# Boarding needed in Oklahoma City



## proequine (Jul 9, 2009)

*Bridlewood Equestrian* Oklahoma City
Just happen to know of a place!
Full Care- English & Western, all breed - Multiple trainers for lessons, or "simply enjoy your horse!" 
Indoor arena, 3 Outdoor arenas- 120 acres- Trail Riding along the North Candian River see web site...

Horse boarding Oklahoma City Oklahoma Bridlewood


----------



## GoldSahara (May 4, 2010)

Welcome to OKC! I used to board at a place called Windy Hill Farm later changed to Country Time Stables (divorce settlement). I learned to ride from the owner. It is a great lower budget place and great atmosphire, but I haven't been there in several years, so I don't know how it is now.
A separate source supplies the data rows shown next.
/-- The miscellaneous space (R137): bits 27:23 = 00010, bit 20 = 0, not a multiply and not a halfword transfer. -/
def decodeMisc (c : CoreId) (w : Word) : Instr :=
  if w.extractLsb' 4 4 = 0 then
    if w.extractLsb' 21 1 = 0 then .mrs (.of w)
    else if w.extractLsb' 22 1 = 0 then .msrCpsrReg (.of w) else .msrSpsrReg (.of w)
  else if w.extractLsb' 21 2 = 1 ∧ w.extractLsb' 4 4 = 1 then .bx (.of w)
  else if c = .a9 ∧ w.extractLsb' 21 2 = 1 ∧ w.extractLsb' 4 4 = 3 then .blxReg (.of w)
  else if c = .a9 ∧ w.extractLsb' 21 2 = 3 ∧ w.extractLsb' 4 4 = 1 then .clz (.of w)
  else if c = .a9 ∧ w.extractLsb' 4 4 = 5 then
    match (w.extractLsb' 21 2).toNat with
    | 0 => .qadd (.of w)
    | 1 => .qsub (.of w)
    | 2 => .qdadd (.of w)
    | _ => .qdsub (.of w)
  else if c = .a9 ∧ w.extractLsb' 7 1 = 1 ∧ w.extractLsb' 4 1 = 0 then
    match (w.extractLsb' 21 2).toNat with
    | 0 => .smlaXy (.of w)
    | 1 => if w.extractLsb' 5 1 = 0 then .smlawY (.of w) else .smulwY (.of w)
    | 2 => .smlalXy (.of w)
    | _ => .smulXy (.of w)
  else if w.extractLsb' 21 2 = 1 ∧ w.extractLsb' 4 4 = 7 then .bkpt (.of w)
  else if w.extractLsb' 4 1 = 0 then .unkMiscA w else .unkMiscB w

/-- Bits 27:25 = 000 (R137). -/
def decode000 (c : CoreId) (w : Word) : Instr :=
  if w.extractLsb' 4 4 = 9 then decodeMultiply w
  else if w.extractLsb' 7 1 = 1 ∧ w.extractLsb' 4 1 = 1 then decodeHdt c w
  else if w.extractLsb' 23 5 = 2 ∧ w.extractLsb' 20 1 = 0 then decodeMisc c w
  else if w.extractLsb' 4 1 = 0 then decodeDpShiftImm w
  else decodeDpShiftReg w

/-- Bits 27:25 = 001 (R137). -/
def decode001 (w : Word) : Instr :=
  if w.extractLsb' 23 2 = 2 ∧ w.extractLsb' 20 1 = 0 then
    if w.extractLsb' 21 1 = 1 then if w.extractLsb' 22 1 = 0 then .msrCpsrImm (.of w) else .msrSpsrImm (.of w)
    else .unkImm w
  else decodeDpImm w

/-- Class `SDT_IMM` (R142): B and L name the row; P = 0 with W = 1 is the T form (R257). -/
def decodeSdtImm (w : Word) : Instr :=
  if w.extractLsb' 24 1 = 0 ∧ w.extractLsb' 21 1 = 1 then
    if w.extractLsb' 22 1 = 0 then if w.extractLsb' 20 1 = 0 then .strtImm (.of w) else .ldrtImm (.of w)
    else if w.extractLsb' 20 1 = 0 then .strbtImm (.of w) else .ldrbtImm (.of w)
  else if w.extractLsb' 22 1 = 0 then if w.extractLsb' 20 1 = 0 then .strImm (.of w) else .ldrImm (.of w)
  else if w.extractLsb' 20 1 = 0 then .strbImm (.of w) else .ldrbImm (.of w)

/-- Class `SDT_REG` (R142): B and L name the row; P = 0 with W = 1 is the T form (R257). -/
def decodeSdtReg (w : Word) : Instr :=
  if w.extractLsb' 24 1 = 0 ∧ w.extractLsb' 21 1 = 1 then
    if w.extractLsb' 22 1 = 0 then if w.extractLsb' 20 1 = 0 then .strtReg (.of w) else .ldrtReg (.of w)
    else if w.extractLsb' 20 1 = 0 then .strbtReg (.of w) else .ldrbtReg (.of w)
  else if w.extractLsb' 22 1 = 0 then if w.extractLsb' 20 1 = 0 then .strReg (.of w) else .ldrReg (.of w)
  else if w.extractLsb' 20 1 = 0 then .strbReg (.of w) else .ldrbReg (.of w)

/-- Bits 27:25 = 111 (R137, R384). -/
def decode111 (c : CoreId) (w : Word) : Instr :=
  if w.extractLsb' 24 1 = 1 then .swi (.of w)
  else if w.extractLsb' 4 1 = 0 then .unkCdp w
  else if c = .a9 ∧ w.extractLsb' 8 4 = 15 ∧ w.extractLsb' 21 3 = 0 then
    if w.extractLsb' 20 1 = 0 then .mcr (.of w) else .mrc (.of w)
  else .coprocOther (.of w)

/-- The class of an ARM word by its key alone (R137). -/
def decodeClass (c : CoreId) (w : Word) : Instr :=
  match (w.extractLsb' 25 3).toNat with
  | 0 => decode000 c w
  | 1 => decode001 w
  | 2 => decodeSdtImm w
  | 3 => if w.extractLsb' 4 1 = 0 then decodeSdtReg w else .unkMedia w
  | 4 => if w.extractLsb' 20 1 = 0 then .stm (.of w) else .ldm (.of w)
  | 5 => if w.extractLsb' 24 1 = 0 then .b (.of w) else .bl (.of w)
  | 6 => .unkLdcStc w
  | _ => decode111 c w

/-- An ARM word on core `c`. On A9 the condition 1111 holds two classes of its own (R136); any other word with that
condition is decoded by its key and its condition then fails (R182). -/
def decodeArm (c : CoreId) (w : Word) : Instr :=
  if c = .a9 ∧ w.extractLsb' 28 4 = 15 ∧ w.extractLsb' 25 3 = 5 then .blxLabel (.of w)
  else if c = .a9 ∧ w.extractLsb' 28 4 = 15 ∧ w.extractLsb' 26 2 = 1 ∧ w.extractLsb' 24 1 = 1 ∧
      w.extractLsb' 20 3 = 5 then .pld (.of w)
  else decodeClass c w

/-- Thumb format 4 (R151): bits 9:6 name the row. -/
def decodeThumbAlu (h : Half) : Instr :=
  match (h.extractLsb' 6 4).toNat with
  | 0 => .tAnd (.of h)
  | 1 => .tEor (.of h)
  | 2 => .tLslReg (.of h)
  | 3 => .tLsrReg (.of h)
  | 4 => .tAsrReg (.of h)
  | 5 => .tAdc (.of h)
  | 6 => .tSbc (.of h)
  | 7 => .tRorReg (.of h)
  | 8 => .tTst (.of h)
  | 9 => .tNeg (.of h)
  | 10 => .tCmpReg (.of h)
  | 11 => .tCmn (.of h)
  | 12 => .tOrr (.of h)
  | 13 => .tMul (.of h)
  | 14 => .tBic (.of h)
  | _ => .tMvn (.of h)

/-- Thumb bits 15:13 = 000: formats 1 and 2 (R151). -/
def decodeThumb000 (h : Half) : Instr :=
  match (h.extractLsb' 11 2).toNat with
  | 0 => .tLslImm (.of h)
  | 1 => .tLsrImm (.of h)
  | 2 => .tAsrImm (.of h)
  | _ =>
    match (h.extractLsb' 9 2).toNat with
    | 0 => .tAddReg (.of h)
    | 1 => .tSubReg (.of h)
    | 2 => .tAddImm3 (.of h)
    | _ => .tSubImm3 (.of h)

/-- Thumb bits 15:10 = 010001: format 5 (R151). With H1 = 1 the exchange is BLX on A9 and BX on A7. -/
def decodeThumbHi (c : CoreId) (h : Half) : Instr :=
  match (h.extractLsb' 8 2).toNat with
  | 0 => .tAddHi (.of h)
  | 1 => .tCmpHi (.of h)
  | 2 => .tMovHi (.of h)
  | _ =>
    if h.extractLsb' 7 1 = 0 then .tBx (.of h)
    else if c = .a9 then .tBlxReg (.of h)
    else .tBxH1 (.of h)

/-- Thumb bits 15:13 = 010: formats 4 to 8 (R151). -/
def decodeThumb010 (c : CoreId) (h : Half) : Instr :=
  if h.extractLsb' 10 3 = 0 then decodeThumbAlu h
  else if h.extractLsb' 10 3 = 1 then decodeThumbHi c h
  else if h.extractLsb' 11 2 = 1 then .tLdrPc (.of h)
  else
    match (h.extractLsb' 9 3).toNat with
    | 0 => .tStrReg (.of h)
    | 1 => .tStrhReg (.of h)
    | 2 => .tStrbReg (.of h)
    | 3 => .tLdsbReg (.of h)
    | 4 => .tLdrReg (.of h)
    | 5 => .tLdrhReg (.of h)
    | 6 => .tLdrbReg (.of h)
    | _ => .tLdshReg (.of h)

/-- Thumb bits 15:12 = 1011: formats 13 and 14, BKPT, or unknown (R150). -/
def decodeThumb1011 (h : Half) : Instr :=
  if h.extractLsb' 8 4 = 0 then if h.extractLsb' 7 1 = 0 then .tIncSp (.of h) else .tDecSp (.of h)
  else if h.extractLsb' 9 2 = 2 then if h.extractLsb' 11 1 = 0 then .tPush (.of h) else .tPop (.of h)
  else if h.extractLsb' 8 4 = 14 then .tBkpt (.of h)
  else .tUnk1011 h

/-- Thumb bits 15:12 = 1101: formats 16 and 17 (R152, R470). -/
def decodeThumb1101 (h : Half) : Instr :=
  if h.extractLsb' 8 4 = 14 then .tUnkDe h
  else if h.extractLsb' 8 4 = 15 then .tSwi (.of h)
  else .tBcond (.of h)

/-- Thumb bits 15:13 = 111: formats 18 and 19 (R152). -/
def decodeThumb111 (c : CoreId) (h : Half) : Instr :=
  match (h.extractLsb' 11 2).toNat with
  | 0 => .tB (.of h)
  | 1 => if c = .a9 then .tBlxSuffix (.of h) else .tUnk11101 h
  | 2 => .tBlPrefix (.of h)
  | _ => .tBlSuffix (.of h)

/-- A Thumb half-word on core `c` (R150). -/
def decodeThumb (c : CoreId) (h : Half) : Instr :=
  match (h.extractLsb' 13 3).toNat with
  | 0 => decodeThumb000 h
  | 1 =>
    match (h.extractLsb' 11 2).toNat with
    | 0 => .tMovImm8 (.of h)
    | 1 => .tCmpImm8 (.of h)
    | 2 => .tAddImm8 (.of h)
    | _ => .tSubImm8 (.of h)
  | 2 => decodeThumb010 c h
  | 3 =>
    match (h.extractLsb' 11 2).toNat with
    | 0 => .tStrImm (.of h)
    | 1 => .tLdrImm (.of h)
    | 2 => .tStrbImm (.of h)
    | _ => .tLdrbImm (.of h)
  | 4 =>
    match (h.extractLsb' 11 2).toNat with
    | 0 => .tStrhImm (.of h)
    | 1 => .tLdrhImm (.of h)
    | 2 => .tStrSp (.of h)
    | _ => .tLdrSp (.of h)
  | 5 =>
    if h.extractLsb' 12 1 = 0 then if h.extractLsb' 11 1 = 0 then .tAddPc (.of h) else .tAddSp (.of h)
    else decodeThumb1011 h
  | 6 =>
    if h.extractLsb' 12 1 = 0 then if h.extractLsb' 11 1 = 0 then .tStmia (.of h) else .tLdmia (.of h)
    else decodeThumb1101 h
  | _ => decodeThumb111 c h

/-- Decoding (R131, R180): the instruction a core reads from a word or a half-word. -/
def decode (c : CoreId) : Code → Instr
  | .arm w => decodeArm c w
  | .thumb h => decodeThumb c h

/-- Why bytes are not an instruction: fewer of them than the instruction set in force needs (R130). -/
inductive DecodeError where
  | truncated
deriving DecidableEq, Repr

/-- Decoding from bytes, lowest address first (R74, R130): `thumb` is `CPSR.T`. The rest of the bytes is returned. -/
def decodeBytes (c : CoreId) (thumb : Bool) : List Byte → Except DecodeError (Instr × List Byte)
  | b0 :: b1 :: rest =>
    if thumb then .ok (decode c (.thumb (b1 ++ b0)), rest)
    else
      match rest with
      | b2 :: b3 :: rest' => .ok (decode c (.arm (b3 ++ b2 ++ b1 ++ b0)), rest')
      | _ => .error .truncated
  | _ => .error .truncated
I can't seem to find it online, either. If you do find it, let me know! I would love to reconnect with them. The owner was named Leslie (I'm not sure of her last name after the divorce, it used to be Bayfield)

Also, if you hear of any good riding opprotunities or ways for someone to connect with other horse people I would love to hear about them. I own my horses at my own property now and I miss riding with other people!

And thirdly, if you are going to be buying a house, housing in OKC is really affordable. I own a house in Bethany (west of OKC) on 2 acres and it only cost 150,000. Not bad compared to the rest of the nation.

Again, welcome to OKC! I hope you love it here


----------